Face à la crise économique à venir, le secrétaire général de la CFDT veut "adapter dans les entreprises l'activité aux débouchés". Plutôt que d'utiliser la "manière brutale", c'est-à-dire le licenciement, Laurent Berger conseille en effet aux entreprises de mettre en oeuvre des dispositifs de formation de leurs salariés.
Il ne faudra pas non plus "toucher à la durée légale du travail", indique Laurent Berger, qui prône plutôt des "compromis dans les entreprises" sur la base d'accords majoritaires. "Ce n'est pas au législateur de décider le bonheur de tout le monde, partout, tout le temps", a affirmé le syndicaliste.
"Au-delà de la réalité de ceux qui sont déjà sur le marché du travail, 750.000 jeunes arrivent", s'est inquiété le patron de la CFDT, qui estime qu'il va falloir "faire preuve de beaucoup d'intelligence et d'innovation".
Selon Laurent Berger, qui souhaite la mise en oeuvre d'un RSA spécifique, "tout un tas de jeunes" risquent à court terme de "n'avoir aucune ressource, aucun droit en termes d'indemnisation".
Il a par ailleurs évoqué la possibilité de "conditionner un certain nombre d'aides aux entreprises à la qualité du dialogue social, à la capacité de trouver des compromis".
Laurent Berger a également demandé la mise en oeuvre d'une "étape 2 de la loi Pacte sur la présence des salariés dans les conseils d'administration, sur le rôle des instances représentatives du personnel". Le secrétaire général de la CFDT prône par exemple l'obligation d'obtenir un avis conforme du CSE des entreprises sur certains sujets, notamment en cas de restructuration.
Insistant sur des perceptions différentes du télétravail selon les salariés, Laurent Berger estime que celui-ci doit faire l'objet d'une "négociation dans l'entreprise". Il ajoute qu'il faudra faire attention aux "conditions matérielles" des travailleurs, à la "formation des managers", mais aussi aux amplitudes horaires.
Il faudra se méfier que le télétravail ne soit pas une logique de gain de coûts.Laurent Berger
Des discussions vont s'ouvrir entre les organisations syndicales et patronales, a indiqué Laurent Berger, qui ne s'est pas prononcé sur la nécessité de voter une loi sur le sujet.
"Vieillir nécessite un vrai investissement dans notre pays", a affirmé le chef de file de la CFDT, qui se dit favorable à la création d'une cinquième branche de la Sécurité sociale consacrée au grand âge. "Il faudra aller au-delà de 2,4 milliards d'euros par an" et avant 2024, c'est-à-dire "beaucoup plus vite que ce qui est prévu", a-t-il estimé.

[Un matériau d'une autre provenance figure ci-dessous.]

/-- Whether a fetch may be performed in the order of R271 and R272: no earlier access of its agent that may go to the granule, and no load before its
ACQ, is unperformed, and the copy that would serve is not older than what the agent has seen. -/
def fetchOrdered (s : State) (ag : Agent) (prv : Bool) (pc : W64) : Bool :=
  match fetchPlace s ag prv pc with
  | .no _ => true
  | .at pa _ =>
    s.accs.all (fun x => !(x.ag == ag && x.ph.unperformed && (mayMeet s x pa || (!x.kind.isWrite && decide (x.id < acqOf s ag)))))
    && (match fetchCopy s ((agentCore? ag).getD 0) pa with
        | some cp => decide (seenAt s ag (secOf s pa) ≤ stampAt cp.stamp pa)
        | none => true)
/-- The same of the n words of an issue. -/
def wordsOrdered (s : State) (ag : Agent) (prv : Bool) (pc : W64) (n : Nat) : Bool :=
  (List.range n).all (fun j => fetchOrdered s ag prv (pc + BitVec.ofNat 64 (4 * j)))
/-- What an agent has seen after the fetch of one word (R271). -/
def seeFetch (s : State) (ag : Agent) (prv : Bool) (pc : W64) : State :=
  match fetchPlace s ag prv pc with
  | .no _ => s
  | .at pa _ => noteSeen s ag (secOf s pa) (stampAt (match fetchCopy s ((agentCore? ag).getD 0) pa, farWord s ag pc with
      | some cp, _ => cp.stamp
      | none, some x => x.stamp
      | none, none => stampNow s pa) pa)
/-- The fetch of one word is a load: served by a copy, or performed at its home, where it is granted a lease and its reply installs a copy
(R266 to R269). -/
def loadFetch (s : State) (ag : Agent) (prv : Bool) (pc : W64) : State :=
  match fetchPlace s ag prv pc with
  | .no _ => s
  | .at pa _ =>
    let c := (agentCore? ag).getD 0
    match fetchCopy s c pa, target? s pa with
    | some _, _ => s.updCore c (·.touch (granOf s pa) 0 (thisStamp s))
    | none, none => s
    | none, some t =>
      let a : Access := { id := 0, iss := 0, ag := ag, kind := .fetch, form := pc, ea := pc, size := 4, prv := prv, nosc := noscOf s c ag pc,
                          stamp := stampNow s pa }
      let b := s.readBytes (t.canon / 64 * 64) 64
      let r := grantLease s a t
      installCopy (sofTouch r.1 t 0 a.nosc false) a b r.2 pa
/-- The fetch of the n words of an issue by the agents of its lanes, or by the agent that issues it. -/
def noteFetch (s : State) (ags : List Agent) (prv : Bool) (pc : W64) (n : Nat) : State :=
  let at' := fun (j : Nat) => pc + BitVec.ofNat 64 (4 * j)
  (List.range n).foldl (fun s j =>
    let s := ags.foldl (fun s ag => seeFetch s ag prv (at' j)) s
    match ags with
    | [] => s
    | ag :: _ => loadFetch s ag prv (at' j)) s

/-- The words of one issue, in order: prefixes, the instruction, its address word; a third prefix ends it (R147). -/
inductive WordsRes where
  | words (ws : List W32) (refill : Option TlbE)
  | stop (r : WordRes)
  deriving DecidableEq, Repr

def fetchWords (s : State) (ag : Agent) (prv : Bool) (pc : W64) : Nat → List W32 → Option TlbE → WordsRes
  | 0, ws, rf => .words ws rf
  | n + 1, ws, rf =>
    match fetchWord s ag prv (pc + BitVec.ofNat 64 (4 * ws.length)) with
    | .word w rf' =>
      let rf := rf.or rf'
      let ws' := ws ++ [w]
      if isPrefix w.toNat then (if ws'.length = 3 then .words ws' rf else fetchWords s ag prv pc n ws' rf)
      else if twoWords w.toNat then
        (match fetchWord s ag prv (pc + BitVec.ofNat 64 (4 * ws'.length)) with
         | .word a rf'' => .words (ws' ++ [a]) (rf.or rf'')
         | r => .stop r)
      else .words ws' rf
    | r => .stop r

/-! ## Parsing an issue -/

/-- An issue's words told apart: prefixes, the instruction's word and address word. -/
structure Parts where
  pre : List W32 := []
  op : Option W32 := none
  ad : W32 := 0
  deriving DecidableEq, Repr

def splitWords : List W32 → Parts → Parts
  | [], p => p
  | w :: ws, p =>
    match p.op with
    | some _ => { p with ad := w }
    | none => if isPrefix w.toNat then splitWords ws { p with pre := p.pre ++ [w] } else splitWords ws { p with op := some w }

/-- Set of a word: 1 for the U-set. -/
def wordSet (w : W32) : Bool := w.getLsbD 31
/-- KIND of a prefix (R148). -/
def preKind (w : W32) : Nat := if wordSet w then w.toNat / 2 ^ 22 % 8 else w.toNat / 2 ^ 23 % 8
def prePayload (w : W32) : Nat := if wordSet w then w.toNat % 2 ^ 22 else w.toNat % 2 ^ 23
/-- Payload bits a kind uses (R148). -/
def preUsed (i : Instr) (kind : Nat) : Nat :=
  if kind = 0 then (immBits i).getD 0 else if kind = 1 then 2 else if kind = 2 then 4 else 6
def preAccepted (i : Instr) (kind : Nat) : Bool :=
  if kind = 0 then (immBits i).isSome else if kind = 1 then true else if kind = 2 then acceptsLook i else if kind = 3 then usesC i else false
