-- ==== Sys2Proof/Machine/Platform.lean ====
section
/-! DEFINITION. The platform (spec/29): operating points, power and temperature (R421 to R424, R12), the host's registers and mailboxes (R47, R417, R425),
bring-up and the formation of bays (R426, R427), the management commands (R428 to R431), and the services of Zhesor root (R82, R103, R252, R284, R289,
R293, R319, R343, R372, R375, R384). -/

namespace Sys2Proof.Machine

noncomputable section

/-! ## Temperature, power, clocks -/

/-- Columns that throttle: from 105 °C on, until the column reads 100 °C or less (R423). -/
def throttled (s : State) : List Nat :=
  (List.range 32).filter (fun g =>
    let x := sensorMax (mget s.sensors g ⟨0, 0, 0, 0⟩)
    decide (1680 ≤ x) || (s.colhot.contains g && decide (1600 < x)))
def hottest (s : State) : Int := (List.range 32).foldl (fun m g => max m (sensorMax (mget s.sensors g ⟨0, 0, 0, 0⟩))) (-32768)
def formedBays (s : State) : List Nat := (List.range 16).filter (fun b => (s.bay b).formed)
/-- Whether Zhesor root runs: from stage 2 of the bring-up (R426). -/
def rootRuns (s : State) : Bool := s.st == .root || s.st == .service || s.st == .ready || s.st == .trip
/-- The sensors are read again, not before 1,000 ns have passed (R12); a column with no reading keeps its last. 120 °C at any sensor trips (R424). -/
def execColumnTempRefresh (readings : List Sensors) (s : State) : Host.Outcome State Fault Refusal :=
  .next (
    if (match s.sensedAt with | some t => decide (s.t < t + 1000) | none => false) then s
    else
    let new := (readings.take 32).mapIdx (fun g x => (g, x))
    let s := { s with sensors := new.foldl (fun m (e : Nat × Sensors) => mset m e.1 e.2) s.sensors, sensedAt := some s.t }
    let s := { s with colhot := throttled s }
    if rootRuns s && s.st != .trip && decide (1920 ≤ hottest s) then
      (formedBays s).foldl containNow { s with st := .trip, tripFrom := s.st, off := true }
    else s)
/-- Every sensor at 90 °C or less: step 5 of R341 for each bay, and READY (R424); a package that tripped in its bring-up goes on with the stage it was in
(log 118). -/
def execTripRecovery (s : State) : Host.Outcome State Fault Refusal :=
  .next (if s.st = .trip ∧ hottest s ≤ 1440 then
    (formedBays s).foldl (fun s b => if (s.bay b).contained then containRestart s b else s) { s with st := s.tripFrom, off := false } else s)
/-- One interval of 100,000 ns over the cap, or below 95 % of it, of a core island: 100 MHz less, down to 1.5 GHz, or 100 MHz more (R422). -/
def powerStep (cap mw t : Nat) (x : Island) : Island :=
  let base := pointMhz x t
  { x with cut := if cap * 1000 < mw then (if 1500 < cutMhz base x.cut then x.cut + 1 else x.cut) else if mw < cap * 950 then x.cut - 1 else x.cut }
/-- Input power over an interval of 100,000 ns, after the last one (R422). -/
def execPowerInterval (mw : Nat) (s : State) : Host.Outcome State Fault Refusal :=
  .next (if (match s.powerAt with | some t => decide (s.t < t + 100000) | none => false) then s else { s with
    power := mw, powerAt := some s.t,
    islands := (List.range 256).foldl (fun m i => mset m i (powerStep s.pcap mw s.t (mget s.islands i {}))) s.islands })
/-- Highest clock of a core island at a supply (R421); 0 where there is no operating point. -/
def maxMhz (mv : Nat) : Nat :=
  if 350 ≤ mv ∧ mv ≤ 374 then 1500 else if 375 ≤ mv ∧ mv ≤ 399 then 1800 else if 400 ≤ mv ∧ mv ≤ 650 then 2100 else 0
/-- A new operating point: until its voltage has settled the lower of the clock that runs and the new one runs; with no voltage to settle the new one
runs at once (R421). -/
def execOperatingPointChange (island mv mhz : Nat) (s : State) : Host.Outcome State Fault Refusal :=
  .next (
    if island < 260 ∧ 0 < mhz ∧ (256 ≤ island ∨ mhz ≤ maxMhz mv) then
      let x := mget s.islands island {}
      let settling := settleLeft x s.t != 0
      { s with islands := mset s.islands island (
        if mv = x.mv ∧ settling = false then { x with mhz := mhz, target := none }
        else { x with mv := mv, mhz := pointMhz x s.t, target := some mhz, since := if mv = x.mv then x.since else s.t }) }
    else s)
def execOperatingPointSettle (island : Nat) (s : State) : Host.Outcome State Fault Refusal :=
  .next (match (mget s.islands island {}).target with
    | some m => { s with islands := mset s.islands island { mget s.islands island {} with mhz := m, target := none } }
    | none => s)

/-! ## The host's writes (R47, R417, R425, R429) -/

def discardWrite (s : State) (b : Nat) : State := s.updBay b (fun y => { y with f108 := y.f108 + 1 })
/-- Whether a bay is under containment and step 3 has not been made: its mailbox writes are discarded (R417). -/
def eaveClosed (y : Bay) : Bool := match y.cont with
  | some k => !k.eave
  | none => false
/-- A write to a mailbox window: one entry, or a discard that is counted at 0xF108. -/
def execHostMailboxWrite (bay : Nat) (w : HostWrite) (s : State) : Host.Outcome State Fault Refusal :=
  .next (
    let m := w.off / 0x1000
    if (s.bay bay).formed && !eaveClosed (s.bay bay) && decide (m < 14 ∧ w.off % 0x1000 = 0 ∧ w.size = 64 ∧ s.unread bay m < 256) then s.appendMail bay m w.data
    else discardWrite s bay)
/-- Bits lo to hi − 1 of a command. -/
def cmdField (cmd : W512) (lo w : Nat) : Nat := cmd.toNat / 2 ^ lo % 2 ^ w
/-- CMD is written: discarded while a command is unanswered, or while Zhesor root does not run (log 118); a reserved OP fails. -/
def writeCmd (s : State) (cmd : W512) : State :=
  if s.cmd.isSome || !rootRuns s then s
  else if cmdField cmd 0 8 = 0 ∨ 3 < cmdField cmd 0 8 then cmdAns s cmd 2 1 else { s with cmd := some cmd }
def execRegisterWriteOther (w : HostWrite) (s : State) : Host.Outcome State Fault Refusal :=
  .next (
    let x := w.data.toNat % 2 ^ 64
    if w.fn = 0 then
      if w.off = 0x18 then (if 1200 ≤ x % 4096 ∧ x % 4096 ≤ 2600 then { s with pcap := x % 4096 } else s)
      else if w.off = 0x40 ∧ w.size = 64 then writeCmd s w.data
      else if 0x200 ≤ w.off ∧ w.off < 0x300 ∧ w.off % 16 = 0 then
        s.updBay ((w.off - 0x200) / 16) (fun y => { y with ringB := BitVec.ofNat 64 (x / 4096 * 4096 + x % 16) })
      else s
    -- the status registers of a bay are read-only; its windows take only whole entries
    else if w.fn ≤ 16 ∧ w.off < 0xE000 then discardWrite s (w.fn - 1) else s)
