-- ==== Sys2Proof/Machine/Dispatch.lean ====
section
/-! DEFINITION. One arm for each row of spec/opcode_table.json: one direct call of the row's meaning. -/

namespace Sys2Proof.Machine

La prise en charge du grand âge doit, selon lui, permettre de lutter contre le chômage : "On estime à plusieurs dizaines de milliers d'emplois nécessaires dans le métier du grand âge", a ajouté le syndicaliste.

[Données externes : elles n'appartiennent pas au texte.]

/-- R247 to R251: BJOB queues a job at the processor with fewer jobs and gives the handle of its new future; FWAIT takes the value of a resolved future, or its lanes wait; FTEST
says whether one has ended; FCANCEL frees an ended one and cancels a job, a running one with its accesses dropped, its filling and draining tiles empty and
the frames it was filling vacated (R262, R443); FMOV moves handles. A handle is current when it names an allocated entry of its core with
that entry's generation. -/
def Obligations.FutureWordResults : Prop :=
  (∀ co c (h : W64) e f, c < 256 → (futCheck co c h = .ok (e, f) ↔
    h.toNat = e + 2 ^ 15 + c * 2 ^ 16 + f.gen.toNat * 2 ^ 24 ∧ e < 256 ∧ mget? co.futs e = some f)) ∧
  (∀ q (d : HReg) (a b : Reg) s iss c k x e rest, CourseIssues s iss c k x → x.u.rq q = true → b.toNat ≤ 56 → (x.u.rs a.toNat).toNat % 4 = 0 →
    (x.ts = true ∨ ∀ bl, s.block? c x.blk = some bl → bl.deferred = false) → relPassed s (uniAgent iss) 7 = true → (s.core c).futFree = e :: rest →
    let n := fun p => (s.proc c p).queue.length + (if (s.proc c p).job.isSome then 1 else 0)
    let p := if n 1 < n 0 then 1 else 0
    (s.proc c p).queue.length < 8 →
    let gen := mget (s.core c).futGen e 0
    let r : JobReq := { fut := e, blk := x.blk, slot := k, prv := x.prv, pc := x.u.rs a.toNat, args := (List.range 8).map (fun i => x.u.rs (b.toNat + i)), acq := 0 }
    ∃ (t : State) (y : Course), exec (.bjob q d a b) s = .next t ∧ t.course? c k = some y ∧
      CourseAfter s iss true x.u (x.wh d.toNat (BitVec.ofNat 64 (e % 256 + 2 ^ 15 + c % 256 * 2 ^ 16 + gen.toNat * 2 ^ 24))) y (fun _ ln => { ln with pc := iss.next }) ∧
      OnlyCourse (s.setCore c { s.core c with
        futFree := rest, futs := mset (s.core c).futs e { st := .queued, val := 0, gen := gen, blk := x.blk, kind := .job, cause := 0 },
        procs := mset (s.core c).procs p { s.proc c p with queue := (s.proc c p).queue ++ [r] } }) t c k) ∧
  (∀ q (d : Reg) (a : HReg) s iss c k x e f, CourseIssues s iss c k x → x.u.rq q = true → iss.mask ≠ [] → futCheck (s.core c) c (x.rh a.toNat) = .ok (e, f) →
    ∃ (t : State) (y : Course), exec (.fwait q d a) s = .next t ∧ (f.st ≠ .cancelled → f.st ≠ .faulted → OnlyCourse s t c k ∧ t.course? c k = some y ∧
      (f.st = .resolved → CourseAfter s iss true (x.u.ws d.toNat f.val) x y (fun l ln => { ln with pc := iss.next, acq := if l = iss.low then s.nextAcc else ln.acq })) ∧
      (f.st ≠ .resolved → CourseAfter s iss true x.u x y (fun _ ln => { ln with st := .future (x.rh a.toNat) d iss.next iss.id })))) ∧
  (∀ q (d : PReg) (a : HReg) e f, CourseGives (.ftest q d a) q (fun s c _ x => futCheck (s.core c) c (x.rh a.toNat) = .ok (e, f))
    (fun _ _ _ x => x.u.wq d (decide (f.st ≠ .queued ∧ f.st ≠ .running)))) ∧
  (∀ q (a : HReg) s iss c k x e f, CourseIssues s iss c k x → x.u.rq q = true → futCheck (s.core c) c (x.rh a.toNat) = .ok (e, f) →
    (f.st ≠ .queued → f.st ≠ .running → ∃ t : State, exec (.fcancel q a) s = .next t ∧ CourseAdvanced s iss x.u x t c k ∧
      OnlyCourse (s.setCore c { s.core c with
        futs := mdel (s.core c).futs e, futFree := (s.core c).futFree ++ [e], futGen := mset (s.core c).futGen e (f.gen + 1) }) t c k) ∧
    (f.st = .queued ∨ f.st = .running → f.kind ≠ .job → ∃ t : State, exec (.fcancel q a) s = .next t ∧ CourseAdvanced s iss x.u x t c k ∧ OnlyCourse s t c k) ∧
    (f.st = .queued → f.kind = .job → (∀ k' x', s.course? c k' = some x' → ∀ l, l < 8 → (x'.lane l).waitsOn e f.gen = false) →
      ∃ t : State, exec (.fcancel q a) s = .next t ∧ CourseAdvanced s iss x.u x t c k ∧ SameBytes s t ∧
        mget? (t.core c).futs e = some { f with st := .cancelled } ∧
        (∀ p, p < 2 → (t.proc c p).job = (s.proc c p).job ∧ (t.proc c p).queue = (s.proc c p).queue.filter (fun r => decide (r.fut ≠ e)))) ∧
    (f.st = .running → f.kind = .job → (∀ k' x', s.course? c k' = some x' → ∀ l, l < 8 → (x'.lane l).waitsOn e f.gen = false) →
      ∀ p j, p < 2 → s.job? c p = some j → j.fut = e → (∀ r j', r ≠ p → s.job? c r = some j' → j'.fut ≠ e) →
      ∃ t : State, exec (.fcancel q a) s = .next t ∧ CourseAdvanced s iss x.u x t c k ∧
        mget? (t.core c).futs e = some { f with st := .cancelled } ∧ t.proc c p = { s.proc c p with job := none } ∧ (∀ r, r ≠ p → t.proc c r = s.proc c r) ∧
        t.accs = s.accs.filter (fun A => decide (A.ag ≠ .job c p)) ∧
        (∀ i T, mget? (s.core c).tiles i = some T → mget? (t.core c).tiles i = some
          (if (∃ X ∈ j.xfers, X.trans = true ∧ X.ent = some i) ∧ (T.st = .filling ∨ T.st = .draining) then { T with st := .empty } else T)) ∧
        (∀ r ∈ j.frames, frameState s (s.bayOf c) r = 1 → frameState t (s.bayOf c) r = 4) ∧
        (∀ m, (∀ r ∈ j.frames, m < frameAddr s (s.bayOf c) r ∨ frameAddr s (s.bayOf c) r + 8 ≤ m) → t.readByte m = s.readByte m))) ∧
  (∀ q d (a : HReg), CourseGives (.fmovHs q d a) q (fun _ _ _ _ => True) (fun _ _ _ x => x.u.ws d.toNat (x.rh a.toNat))) ∧
  (∀ q (d : HReg) (a : Reg) s iss c k x, CourseIssues s iss c k x → x.u.rq q = true → ∃ (t : State) (y : Course), exec (.fmovSh q d a) s = .next t ∧ OnlyCourse s t c k ∧
    t.course? c k = some y ∧ CourseAfter s iss true x.u (x.wh d.toNat (x.u.rs a.toNat)) y (fun _ ln => { ln with pc := iss.next }))

/-- R243, R245, R246: ACCRD, ACCWR and ACCZ. Lane l of a course meets row ROW0 + 8c + l of the block's accumulator, in the sixteen columns CQ names; ACCZ takes the whole row.
The word leaves its elements to be moved, in ascending lane order, ACCWR's sources read already; a step then moves one element, by itself. R75, R76, R77, R263: TALLOC takes the lowest free tile number of the block and the entry free the longest, and gives the tile's id, or all ones; ordinary lines of L1 leave
only the sets in which it pins a way. TFREE frees an empty tile and advances its generation; TSTAT reads a tile's state, length and generation. -/
def Obligations.TileAndAccumulatorResults : Prop :=
  (
  let ok (s : State) (iss : Issue) (c : Nat) (x : Course) (w : Nat) (bl : Block) : Prop :=
    s.block? c x.blk = some bl ∧ w / 2 ^ 18 = 0 ∧ w / 2 ^ 10 % 64 = 0 ∧ ∀ l ∈ iss.mask, l < 8 ∧ w % 1024 + 8 * x.idx + l < 64 * bl.accu
  let at' (x : Course) (w l j : Nat) : Nat := 64 * (w % 1024 + 8 * x.idx + l) + 16 * (w / 2 ^ 16 % 4) + j
  let owed (s : State) (iss : Issue) (x : Course) (ms : List AccMove) (y : Course) : Prop :=
    CourseAfter s iss true x.u { x with accOps := x.accOps ++ [{ iss := iss.id, pc := iss.pc, lanes := iss.mask, left := ms }] } y (fun _ ln => { ln with pc := iss.next })
  (∀ q (d a : Reg) s iss c k x bl, CourseIssues s iss c k x → x.u.rq q = true → ok s iss c x (x.u.rs a.toNat).toNat bl →
    ∃ (t : State) (y : Course), exec (.accrd q d a) s = .next t ∧ OnlyCourse s t c k ∧ t.course? c k = some y ∧
      owed s iss x (iss.mask.flatMap (fun l => (List.range 16).map (fun j => .rd l (d.toNat + j) (at' x (x.u.rs a.toNat).toNat l j)))) y) ∧
  (∀ q (d a : Reg) s iss c k x bl, CourseIssues s iss c k x → x.u.rq q = true → ok s iss c x (x.u.rs a.toNat).toNat bl →
    ∃ (t : State) (y : Course), exec (.accwr q d a) s = .next t ∧ OnlyCourse s t c k ∧ t.course? c k = some y ∧
      owed s iss x (iss.mask.flatMap (fun l => (List.range 16).map (fun j => .wr (at' x (x.u.rs a.toNat).toNat l j) ((x.lane l).rv (d.toNat + j))))) y) ∧
  (∀ q (a : Reg) s iss c k x bl, CourseIssues s iss c k x → x.u.rq q = true → ok s iss c x (x.u.rs a.toNat).toNat bl →
    ∃ (t : State) (y : Course), exec (.accz q a) s = .next t ∧ OnlyCourse s t c k ∧ t.course? c k = some y ∧
      owed s iss x (iss.mask.flatMap (fun l => (List.range 64).map (fun j => .wr (64 * ((x.u.rs a.toNat).toNat % 1024 + 8 * x.idx + l) + j) 0))) y) ∧
  (∀ (s : State) c k x o os m ms, s.course? c k = some x → x.accOps = o :: os → o.left = m :: ms →
    (∀ l r e, m = .rd l r e → rowErr s c x.blk e 1 = false) →
    ∃ (t : State) (y : Course), act s (.accum c k) = .stay t ∧ t.course? c k = some y ∧
      y.accOps = (if ms = [] then os else { o with left := ms } :: os) ∧ { y with accOps := x.accOps, lanes := x.lanes } = x ∧
      (∀ l r e, m = .rd l r e → OnlyCourse s t c k ∧ ∀ j, j < 8 →
        y.lane j = if j = l ∧ (x.lane l).live then (x.lane l).wv r (mget ((s.block? c x.blk).getD {}).rows e 0) else x.lane j) ∧
      (∀ e v bl, m = .wr e v → s.block? c x.blk = some bl → OnlyCourse (s.setBlock c x.blk { bl with rows := mset bl.rows e v }) t c k ∧
        ∀ j, j < 8 → y.lane j = x.lane j))) ∧
  (
  (∀ q (d a : Reg) s iss c k x bl, CourseIssues s iss c k x → x.u.rq q = true → s.block? c x.blk = some bl →
    let n := (x.u.rs a.toNat).toNat % 4096
    1 ≤ n → n ≤ 3072 →
    (∀ i e rest b, (List.range bl.tent).find? (fun i => (tileOf (s.core c) x.blk i).isNone) = some i → linesOf (s.core c) x.blk + n ≤ bl.tlines →
      (s.core c).tileFree = e :: rest → fitBset (s.core c) n = some b →
      let gen := mget (s.core c).tileGen e 0
      ∃ t : State, exec (.talloc q d a) s = .next t ∧
        CourseAdvanced s iss (x.u.ws d.toNat (BitVec.ofNat 64 (i % 256 + 2 ^ 19 + gen.toNat * 2 ^ 20))) x t c k ∧
        OnlyCourse (s.setCore c { s.core c with
          tileFree := rest, tiles := mset (s.core c).tiles e { blk := x.blk, tile := i, bset := b, len := n, st := .empty, gen := gen, data := [] },
          lines := (t.core c).lines, copies := (t.core c).copies }) t c k ∧
        (∀ w ∈ (t.core c).lines, w ∈ (s.core c).lines) ∧ (∀ w ∈ (t.core c).copies, w ∈ (s.core c).copies) ∧
        (∀ w ∈ (s.core c).lines, (∀ w' ∈ (s.core c).lines, w'.1 = w.1 → w' = w) → n / 256 = 0 → n % 256 ≤ (w.2.set + 256 - b % 256) % 256 →
          w ∈ (t.core c).lines)) ∧
    ((List.range bl.tent).find? (fun i => (tileOf (s.core c) x.blk i).isNone) = none ∨ bl.tlines < linesOf (s.core c) x.blk + n ∨
        (s.core c).tileFree = [] ∨ fitBset (s.core c) n = none →
      ∃ t : State, exec (.talloc q d a) s = .next t ∧ OnlyCourse s t c k ∧ CourseAdvanced s iss (x.u.ws d.toNat (BitVec.allOnes 64)) x t c k)) ∧
  (∀ q (a : Reg) s iss c k x e t0, CourseIssues s iss c k x → x.u.rq q = true →
    tileNamed (s.core c) x.blk ((x.u.rs a.toNat).setWidth 32) 0 = .ok (e, t0) → mget? (s.core c).tiles e = some t0 → t0.st = .empty →
    ∃ t : State, exec (.tfree q a) s = .next t ∧ CourseAdvanced s iss x.u x t c k ∧
      OnlyCourse (s.setCore c { s.core c with tiles := mdel (s.core c).tiles e, tileFree := (s.core c).tileFree ++ [e], tileGen := mset (s.core c).tileGen e (t0.gen + 1) }) t c k) ∧
  (∀ q d (a : Reg) e t0, CourseGives (.tstat q d a) q (fun s c _ x => tileNamed (s.core c) x.blk ((x.u.rs a.toNat).setWidth 32) 0 = .ok (e, t0))
    (fun _ _ _ x => x.u.ws d.toNat (BitVec.ofNat 64 ((match t0.st with | .empty => 1 | .filling => 2 | .ready => 3 | .draining => 4) + 2 ^ 8 * (t0.len % 4096) +
      2 ^ 20 * t0.gen.toNat)))) ∧
  (∀ q d (a : Reg) r, CourseGives (.tstat q d a) q (fun s c _ x => tileNamed (s.core c) x.blk ((x.u.rs a.toNat).setWidth 32) 0 = .error r)
    (fun _ _ _ x => x.u.ws d.toNat 0)))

Laurent Berger qui prône une politique de rénovation thermique des logements publics et privés, voit dans la transition écologique un autre moyen de créer de l'emploi.
Sur le plan économique, "la place de l'Europe va être fondamentale", assure le secrétaire général de la CFDT, qui plaide pour un dialogue "avec les travailleurs, les citoyens, les acteurs économiques" afin d'éviter "une crise démocratique". "La montée de l'extrême droite est extrêmement forte partout en Europe, elle prospère sur les inégalités sociales et sur l'absence de perspective", a mis en garde Laurent Berger.